# MTC for ETC Eos and recorded tracks



## Parker Battle (Apr 19, 2015)

So for an upcoming show all of the songs are recorded tracks and want to be pretty cue heavy with lights. Ive seen many times on youtube and what not of people using audition to send out SMPTE timecode for this. Basically I want to be able to put markers in a song and have them fire my lighting cues on my ION. Im really new to show control but want to get to know it but for this show i want to make it as simple as possible. I bought a M-Audio Sport 1x1. Is this what i need? Saw something about it might not support MTC. Is MTC what I want to use? ANY AND ALL HELP APPRECIATED!!! THANKS!!!!


----------



## jf5264835 (Apr 21, 2015)

Sound interesting.


----------



## RileyChilds (Apr 21, 2015)

If I was going to do this I would do it the other way and have the ION fire the sound cues, you get a little more flexibility like that.


----------



## Parker Battle (Apr 21, 2015)

RileyChilds said:


> If I was going to do this I would do it the other way and have the ION fire the sound cues, you get a little more flexibility like that.


yes but I need the opposite lol. sound has one cue, lights has 300+


----------



## danTt (Apr 22, 2015)

https://www.etcconnect.com/WorkArea/DownloadAsset.aspx?id=10737461372 is a good place to start.


----------



## Parker Battle (Apr 22, 2015)

danTt said:


> https://www.etcconnect.com/WorkArea/DownloadAsset.aspx?id=10737461372 is a good place to start.

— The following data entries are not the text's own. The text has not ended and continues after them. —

/-- Rows of the access table, in the order of the spec's tables. -/
def regRows8 : List RegRow := [
  ⟨0x400B1034, 127, 0x20, 1, 0x4, 0x0, 0x0, 0x0, 0xF8, 0x0, false⟩,  -- SAFE_SSTs
  ⟨0x400B1038, 127, 0x20, 1, 0x4, 0x0, 0x0, 0x0, 0x0, 0x0, false⟩,  -- SAFE_SNEGs
  ⟨0x400B103C, 127, 0x20, 1, 0x4, 0x0, 0x0, 0x0, 0x0, 0xFFFFFFFF, false⟩,  -- SAFE_SERRs
  ⟨0x400C0000, 1, 0x10000, 1, 0x4, 0x0, 0x0, 0x1, 0x0, 0x0, false⟩,  -- SFN_CTRL
  ⟨0x400C0004, 1, 0x10000, 1, 0x4, 0x100000, 0x0, 0xFFFFFFFF, 0x0, 0x0, false⟩,  -- SFN_UCRATE
  ⟨0x400C0008, 1, 0x10000, 1, 0x4, 0xC350, 0x0, 0xFFFFFF, 0x0, 0x0, false⟩,  -- SFN_UCDIST
  ⟨0x400C000C, 1, 0x10000, 1, 0x4, 0x0, 0x0, 0x0, 0x1F, 0x0, false⟩,  -- SFN_EVT
  ⟨0x400C0010, 1, 0x10000, 1, 0x4, 0x0, 0x0, 0x0, 0x0, 0x0, false⟩,  -- SFN_TRIP
  ⟨0x400C0100, 12, 0x100, 1, 0x4, 0x0, 0x0, 0xFFFFFFF, 0x0, 0x0, false⟩,  -- SFN_ACFGa
  ⟨0x400C0104, 12, 0x100, 1, 0x4, 0x0, 0x0, 0x0, 0x8F, 0x0, false⟩,  -- SFN_ASTATa
  ⟨0x400C0108, 12, 0x100, 1, 0x4, 0x80000000, 0x0, 0xFFFFFFFF, 0x0, 0x0, false⟩,  -- SFN_PMINa
  ⟨0x400C010C, 12, 0x100, 1, 0x4, 0x7FFFFFFF, 0x0, 0xFFFFFFFF, 0x0, 0x0, false⟩,  -- SFN_PMAXa
  ⟨0x400C0110, 12, 0x100, 1, 0x4, 0x7FFFFFFF, 0x0, 0xFFFFFFFF, 0x0, 0x0, false⟩,  -- SFN_RMAXa
  ⟨0x400C0114, 12, 0x100, 1, 0x4, 0x3E8, 0x0, 0xFFFF, 0x0, 0x0, false⟩,  -- SFN_ACSTa
  ⟨0x400C0118, 12, 0x100, 1, 0x4, 0x0, 0x0, 0x0, 0x0, 0x0, false⟩,  -- SFN_AVALa
  ⟨0x400C011C, 12, 0x100, 1, 0x4, 0x0, 0x0, 0x0, 0x0, 0x0, false⟩,  -- SFN_ALIMa
  ⟨0x400C0120, 12, 0x100, 8, 0x4, 0x0, 0x0, 0xFFFFFFFF, 0x0, 0x0, false⟩,  -- SFN_ESPDk_a
  ⟨0x400C0140, 12, 0x100, 8, 0x4, 0x0, 0x0, 0xFFFFFFFF, 0x0, 0x0, false⟩,  -- SFN_EANGk_a
  ⟨0x400C0160, 12, 0x100, 8, 0x4, 0x0, 0x0, 0xFFFFFFFF, 0x0, 0x0, false⟩,  -- SFN_ERATEk_a
  ⟨0x40020400, 1, 0x10000, 1, 0x4, 0x21E08AE, 0x0, 0xFFFFFFF, 0x0, 0x0, false⟩,  -- FIX_DGCFG
  ⟨0x40020404, 1, 0x10000, 1, 0x4, 0x0, 0x0, 0xFFF, 0x0, 0x0, false⟩,  -- FIX_DGBRK
  ⟨0x40020408, 1, 0x10000, 1, 0x4, 0x0, 0x0, 0xF1FFFF, 0x0, 0x0, false⟩,  -- FIX_DGPROF
  ⟨0x4002040C, 1, 0x10000, 1, 0x4, 0x20000000, 0x0, 0xFFFFFFFF, 0x0, 0x0, false⟩,  -- FIX_DGHOLD
  ⟨0x40020410, 1, 0x10000, 1, 0x4, 0x0, 0x0, 0x0, 0x0, 0x0, false⟩,  -- FIX_DGSTAT
  ⟨0x40020414, 1, 0x10000, 1, 0x4, 0x0, 0x0, 0x0, 0x1FF, 0x0, false⟩,  -- FIX_DGEVT
  ⟨0x40020418, 1, 0x10000, 1, 0x4, 0x0, 0x0, 0x0, 0x0, 0x0, false⟩,  -- FIX_SDRES
  ⟨0x4002041C, 1, 0x10000, 1, 0x4, 0x0, 0x0, 0x0, 0x0, 0x0, false⟩,  -- FIX_LOSTAT
  ⟨0x40020420, 1, 0x10000, 1, 0x4, 0x0, 0x0, 0x0, 0x0, 0x0, false⟩,  -- FIX_LOBALL
  ⟨0x40020424, 1, 0x10000, 1, 0x4, 0x0, 0x0, 0x0, 0x0, 0x0, false⟩,  -- FIX_FLTLAST
  ⟨0x40020428, 1, 0x10000, 1, 0x4, 0x0, 0x0, 0x0, 0x0, 0xFFFF, false⟩,  -- FIX_FLTCNT
  ⟨0x400D0000, 1, 0x10000, 1, 0x4, 0x0, 0x0, 0x0, 0x0, 0x0, false⟩,  -- PWR_STAT
  ⟨0x400D0004, 1, 0x10000, 1, 0x4, 0x0, 0x0, 0x0, 0x0, 0x0, false⟩,  -- PWR_MODE
  ⟨0x400D0008, 1, 0x10000, 1, 0x4, 0x0, 0x0, 0x0, 0x0, 0x0, true⟩,  -- PWR_MODEREQ
  ⟨0x400D000C, 1, 0x10000, 1, 0x4, 0x0, 0x0, 0x0, 0x7F, 0x0, false⟩,  -- PWR_EVT
  ⟨0x400D0010, 1, 0x10000, 1, 0x4, 0x0, 0x0, 0x0, 0x0, 0x0, false⟩,  -- PWR_DOM
  ⟨0x400D0014, 1, 0x10000, 1, 0x4, 0x550, 0x0, 0xFFFF, 0x0, 0x0, false⟩,  -- PWR_NVMG
  ⟨0x400D0018, 1, 0x10000, 1, 0x4, 0x0, 0x0, 0x0, 0x0, 0x0, false⟩,  -- PWR_NVMST
  ⟨0x400D001C, 1, 0x10000, 1, 0x4, 0x0, 0x0, 0x0, 0x0, 0x0, false⟩,  -- PWR_FEED
  ⟨0x400D0020, 1, 0x10000, 1, 0x4, 0x1, 0xFF, 0x0, 0x0, 0x0, false⟩,  -- PWR_WAKECFG
  ⟨0x400D0024, 1, 0x10000, 1, 0x4, 0x0, 0x0, 0x0, 0x0, 0x0, false⟩  -- PWR_WAKESRC
  ]

/-- Rows of the access table, in the order of the spec's tables. -/
def regRows9 : List RegRow := [
  ⟨0x400D0028, 1, 0x10000, 1, 0x4, 0x0, 0x3F, 0x0, 0x0, 0x0, false⟩,  -- PWR_WUFCFG
  ⟨0x400D002C, 1, 0x10000, 1, 0x4, 0x0, 0x1FFFFFFF, 0x0, 0x0, 0x0, false⟩,  -- PWR_WUFID
  ⟨0x400D0030, 1, 0x10000, 1, 0x4, 0x0, 0x1FFFFFFF, 0x0, 0x0, 0x0, false⟩,  -- PWR_WUFMASK
  ⟨0x400D0034, 1, 0x10000, 1, 0x4, 0x0, 0xFFFFFFFF, 0x0, 0x0, 0x0, false⟩,  -- PWR_WUFDAT0
  ⟨0x400D0038, 1, 0x10000, 1, 0x4, 0x0, 0xFFFFFFFF, 0x0, 0x0, 0x0, false⟩,  -- PWR_WUFDAT1
  ⟨0x400D0040, 1, 0x10000, 1, 0x4, 0x0, 0x3F, 0x0, 0x0, 0x0, false⟩,  -- PWR_SLPHOLD
  ⟨0x400D0044, 1, 0x10000, 1, 0x4, 0x0, 0x0, 0x0, 0x0, 0x0, false⟩,  -- PWR_SLPST
  ⟨0x400D0050, 1, 0x10000, 1, 0x4, 0x0, 0x0, 0x0, 0x0, 0x0, false⟩,  -- PWR_SSLB
  ⟨0x400D0054, 1, 0x10000, 1, 0x4, 0x0, 0x0, 0x0, 0x0, 0x0, false⟩,  -- PWR_SSMB
  ⟨0x400D0058, 1, 0x10000, 1, 0x4, 0x0, 0x0, 0x0, 0x0, 0x0, false⟩,  -- PWR_SSBANK
  ⟨0x400D005C, 1, 0x10000, 1, 0x4, 0x0, 0x0, 0x0, 0x0, 0x0, false⟩,  -- PWR_SSREP
  ⟨0x400D0060, 1, 0x10000, 1, 0x4, 0x0, 0x0, 0x0, 0x0, 0x0, false⟩,  -- PWR_BOOTT
  ⟨0x40110000, 1, 0x10000, 1, 0x4, 0x0, 0x0, 0x0, 0x0, 0x0, false⟩,  -- IMG_STAT
  ⟨0x40110004, 1, 0x10000, 1, 0x4, 0x0, 0x0, 0x0, 0x0, 0x0, false⟩,  -- IMG_GEN
  ⟨0x40110008, 1, 0x10000, 1, 0x4, 0x0, 0x0, 0x0, 0x0, 0x0, false⟩,  -- IMG_FLAGS
  ⟨0x4011000C, 1, 0x10000, 1, 0x4, 0x0, 0x0, 0x0, 0x0, 0x0, false⟩,  -- IMG_DIG0
  ⟨0x40110010, 1, 0x10000, 1, 0x4, 0x0, 0x0, 0x0, 0x0, 0x0, false⟩,  -- IMG_DIG1
  ⟨0x40110014, 1, 0x10000, 1, 0x4, 0x0, 0x0, 0x0, 0x0, 0x0, false⟩,  -- IMG_RLCNT
  ⟨0x40110018, 1, 0x10000, 1, 0x4, 0x0, 0x0, 0x0, 0x2, 0x0, false⟩,  -- IMG_LOCK_STAT
  ⟨0x4011001C, 1, 0x10000, 1, 0x4, 0x0, 0x0, 0x0, 0x0, 0x0, false⟩,  -- IMG_LOCK_ADDR
  ⟨0x40110020, 1, 0x10000, 1, 0x4, 0x0, 0x0, 0x0, 0x0, 0x0, false⟩,  -- IMG_CRCCODE
  ⟨0x40110024, 1, 0x10000, 1, 0x4, 0x0, 0x0, 0x0, 0x0, 0x0, false⟩,  -- IMG_CRCPM
  ⟨0x40110028, 1, 0x10000, 1, 0x4, 0x0, 0x0, 0x0, 0x0, 0x0, false⟩,  -- IMG_KEY
  ⟨0x4011002C, 1, 0x10000, 1, 0x4, 0x0, 0x0, 0x0, 0x0, 0x0, false⟩,  -- IMG_SLOTREC
  ⟨0x400F0000, 1, 0x10000, 1, 0x4, 0x0, 0x1, 0x0, 0x0, 0x0, false⟩,  -- BMB_CTRL
  ⟨0x400F0004, 1, 0x10000, 1, 0x4, 0x0, 0x0, 0x0, 0x1E, 0x0, false⟩,  -- BMB_STAT
  ⟨0x400F0008, 1, 0x10000, 1, 0x4, 0x0, 0x0, 0x0, 0x0, 0x0, true⟩,  -- BMB_OUTCTL
  ⟨0x400F000C, 1, 0x10000, 1, 0x4, 0x0, 0x0, 0x0, 0x0, 0x0, true⟩,  -- BMB_INCTL
  ⟨0x400F0010, 1, 0x10000, 1, 0x4, 0x0, 0x0, 0x0, 0x0, 0x0, true⟩,  -- BMB_KEYREV
  ⟨0x400F0014, 1, 0x10000, 1, 0x4, 0x0, 0x0, 0x0, 0x0, 0xFFFFFFFF, false⟩,  -- BMB_CNT
  ⟨0x400F0020, 8, 0x4, 1, 0x4, 0x0, 0xFFFFFFFF, 0x0, 0x0, 0x0, false⟩,  -- BMB_OUTk
  ⟨0x400F0040, 8, 0x4, 1, 0x4, 0x0, 0x0, 0x0, 0x0, 0x0, false⟩,  -- BMB_INk
  ⟨0x400F0400, 256, 0x4, 1, 0x4, 0x0, 0x0, 0x0, 0x0, 0x0, false⟩,  -- BMB_INBUFi
  ⟨0x400E0000, 1, 0x10000, 1, 0x4, 0x0, 0x5, 0x0, 0x0, 0x0, false⟩,  -- SND_CTRL
  ⟨0x400E0004, 1, 0x10000, 1, 0x4, 0x0, 0xFFFFF000, 0x0, 0x0, 0x0, false⟩,  -- SND_REQ
  ⟨0x400E0008, 1, 0x10000, 1, 0x4, 0x0, 0x0, 0x0, 0x1F8, 0x0, false⟩,  -- SND_STAT
  ⟨0x400E000C, 1, 0x10000, 1, 0x4, 0x0, 0x0, 0x0, 0x0, 0x0, false⟩,  -- SND_FADDR
  ⟨0x400E0010, 1, 0x10000, 1, 0x4, 0x0, 0x0, 0x0, 0x0, 0x0, false⟩,  -- SND_FBIT
  ⟨0x400E0014, 1, 0x10000, 1, 0x4, 0x0, 0x0, 0x0, 0x0, 0x0, false⟩,  -- SND_REP
  ⟨0x400E0018, 1, 0x10000, 1, 0x4, 0x0, 0x0, 0x0, 0x0, 0x0, false⟩  -- SND_TIME
  ]

/-- Rows of the access table, in the order of the spec's tables. -/
def regRows10 : List RegRow := [
  ⟨0x400E001C, 1, 0x10000, 1, 0x4, 0x0, 0x0, 0x0, 0x0, 0xFFFFFFFF, false⟩,  -- SND_CNT
  ⟨0x40058128, 4, 0x100, 1, 0x4, 0x0, 0x0, 0x0, 0x0, 0x0, false⟩,  -- DLK_DMODEn
  ⟨0x40098000, 1, 0x10000, 1, 0x4, 0x0, 0x1, 0x0, 0x0, 0x0, false⟩,  -- SVC_CTRL
  ⟨0x40098004, 1, 0x10000, 1, 0x4, 0x3, 0x0, 0x7, 0x0, 0x0, false⟩,  -- SVC_CFG
  ⟨0x40098018, 1, 0x10000, 1, 0x4, 0x0, 0x0, 0x0, 0xFF, 0x0, false⟩,  -- SVC_EVT
  ⟨0x4009801C, 1, 0x10000, 1, 0x4, 0x0, 0x0, 0x0, 0x0, 0x0, false⟩,  -- SVC_ERR
  ⟨0x40098100, 8, 0x10, 1, 0x4, 0x0, 0x3FFFFFFF, 0x0, 0x0, 0x0, false⟩,  -- SVC_TXIDk
  ⟨0x40098104, 8, 0x10, 1, 0x4, 0x0, 0xF, 0x0, 0xC00, 0x0, false⟩,  -- SVC_TXCTk
  ⟨0x40098108, 8, 0x10, 1, 0x4, 0x0, 0xFFFFFFFF, 0x0, 0x0, 0x0, false⟩,  -- SVC_TXD0k
  ⟨0x4009810C, 8, 0x10, 1, 0x4, 0x0, 0xFFFFFFFF, 0x0, 0x0, 0x0, false⟩,  -- SVC_TXD1k
  ⟨0x40098400, 16, 0x20, 1, 0x4, 0x0, 0x0, 0xFFFFFFFF, 0x0, 0x0, false⟩,  -- SVC_RXFk
  ⟨0x40098404, 16, 0x20, 1, 0x4, 0x0, 0x0, 0x1FFFFFFF, 0x0, 0x0, false⟩,  -- SVC_RXMk
  ⟨0x40098408, 16, 0x20, 1, 0x4, 0x0, 0x0, 0x0, 0x300, 0x0, false⟩,  -- SVC_RXSk
  ⟨0x4009840C, 16, 0x20, 1, 0x4, 0x0, 0x0, 0x0, 0x0, 0x0, false⟩,  -- SVC_RXTk
  ⟨0x40098410, 16, 0x20, 1, 0x4, 0x0, 0x0, 0x0, 0x0, 0x0, false⟩,  -- SVC_RXD0k
  ⟨0x40098414, 16, 0x20, 1, 0x4, 0x0, 0x0, 0x0, 0x0, 0x0, false⟩  -- SVC_RXD1k
  ]

/-- The whole access table. -/
def regRows : List RegRow := regRows0 ++ regRows1 ++ regRows2 ++ regRows3 ++ regRows4 ++ regRows5 ++ regRows6 ++ regRows7 ++ regRows8 ++ regRows9 ++ regRows10

/-- The capability list at 0x100 to 0x4FC of LANE_ID (R40): read-only words. -/
def inCapList (a : Nat) : Bool := decide (0x40000100 ≤ a) && decide (a ≤ 0x400004FC) && decide (a % 4 = 0)

/-- The row that lists an address, if one does (R15). -/
def regRow (a : Nat) : Option RegRow :=
  if inCapList a then some ⟨0x40000100, 1, 0x10000, 256, 4, 0, 0, 0, 0, 0, false⟩ else regRows.find? (·.covers a)

end Sys2Proof.Machine
end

Ive been reading that the past couple of days lol


----------



## RileyChilds (Apr 22, 2015)

Personally I would create a ton of Dummy cues or use something like cue lab. Another option would be to configure your ION to only fire a MIDI cue on a specific cue. Traditionally cues get fired by lights to sound if using MIDI or some other control solution. 
//Riley


----------



## Joshualangman (Apr 23, 2015)

Here is a fairly standard way of doing this, and probably the best way, in my opinion.

Let QLab run your show. It's show control software, it's made for this.
For each song, make a fire-all-simultaneously group in QLab containing the audio track and a number of MSC cues whose pre-waits are equivalent to the timecode when you want them to fire. These MSC cues (or OSC, or whatever) tell your Ion to GO.


----------



## sk8rsdad (Apr 23, 2015)

@Joshualangman, our preferred option is to do something similar except we start an MTC clock with a specific start time and use the show control in the Ion console to manage lighting events with an auto-follow to disable the MTC clock when the audio track ends.

It allows lighting changes to be made by the lighting people without having to coordinate everything with the sound and projections people. Also, we find it takes less effort to learn timing events in Ion's show control engine rather than having to code MSC events in QLab.


----------